**** Input records ****
/-- The dispatch at a base tick; at the first base tick of START the status is written and the parameters are taken (R239). The commit does
not depend on the role (R240); the status record is the role's. -/
def State.planBase (s : State) : State :=
  match s.planning, s.disp with
  | true, some c =>
    if s.fs.tnc = 0 then (s.writeStatus c).newBaseNote c
    else
      let armed := s.plan.armed
      let s2 := s.modPlan (Planner.ladder s.run.solve.k)
      let s3 := if s2.plan.level = s.plan.level then s2
        else s2.planLog 1 1 (toLe 1 s2.plan.level ++ toLe 1 s.plan.level ++ toLe 1 (min s2.plan.carried 255))
      let s4 := if s.sys.state = .test then s3 else s3.commitImage c armed
      (((s4.writeStatus c).keepShifts).setShifts c).newBaseNote c
  | _, _ => s

/-- The planner at CONFIGURE step 7 (R239). -/
def Planner.configure (c : DistrictCfg) : Planner :=
  { Planner.reset with nets := c.nets.map fun _ => NetState.start, pub := c.nets.map fun _ => NetState.start }

/-! ### After a migration (R118, R240) -/

/-- The network jobs of a heart note, where the role still had a pair at its heart tick: those without a result are issued again. -/
def State.resendNets (s : State) : State :=
  let v := s.run.solve
  let lost := fun (j : JobCfg) tag => (s.findRec j tag).isNone
  if s.fs.hpos < v.hydDl then
    s.netCfgs.foldl (fun s k => if lost k.2.hyd s.plan.hydTag then
      s.sendJob k.2.hyd v.hydIter s.plan.hydTag k.2.hyd.flags false false else s) s
  else if s.fs.hpos < v.trackTn ∧ s.plan.judged = true then
    s.netCfgs.foldl (fun s k => if lost k.2.tr s.plan.trTag then s.sendTransport k else s) s
  else s

/-- The adaptation, residual and protection jobs without a result are issued again, but for those that a heart tick made up for has just
issued: `s0` is the state before it. -/
def State.resendDispatch (c : DispatchCfg) (s0 s : State) : State :=
  let lost := fun (j : JobCfg) tag => (s.findRec j tag).isNone
  let s1 := match c.rls, s.plan.rlsTag with
    | some a, some (tag, _) =>
      if lost a.job tag && s.plan.rlsTag == s0.plan.rlsTag then s.sendJob a.job 0 tag a.job.flags s.plan.rlsSel false else s
    | _, _ => s
  let s2 := match s.plan.imp with
    | some (_, tag) =>
      if s.plan.imp == s0.plan.imp then c.imp.foldl (fun (s : State) p =>
        if lost p.job tag then s.sendJob p.job 0 tag p.job.flags false false else s) s1
      else s1
    | none => s1
  match c.prot, s.plan.prot with
  | some j, some (tag, _) => if lost j tag then s2.sendJob j 0 tag j.flags false true else s2
  | _, _ => s2

/-- The new placement of the role issues again the hydraulic, transport, adaptation, residual and protection work that has no result with
its epoch; a heart tick that fell while the role had no pair is made up for. A lost segment counts as not run (R118, R240). -/
def State.reissue (s : State) : State :=
  if s.planActs then
    let s1 := if s.plan.hydTag + s.fs.hpos = s.fs.tnc + s.run.solve.hydDl then s.resendNets
      else if s.fs.hpos < s.run.solve.hydDl then s.planHeart else s
    match s.disp with
    | some c => State.resendDispatch c s s1
    | none => s1
  else s

end Sys2Proof.Machine
end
****
## What you need to do
Go to the line with "match s.disp with" and set down that line and every line after it, through the end of the material above, word for word.

## Solved exercise
    match s.disp with
    | some c => State.resendDispatch c s s1
    | none => s1
  else s

end Sys2Proof.Machine
end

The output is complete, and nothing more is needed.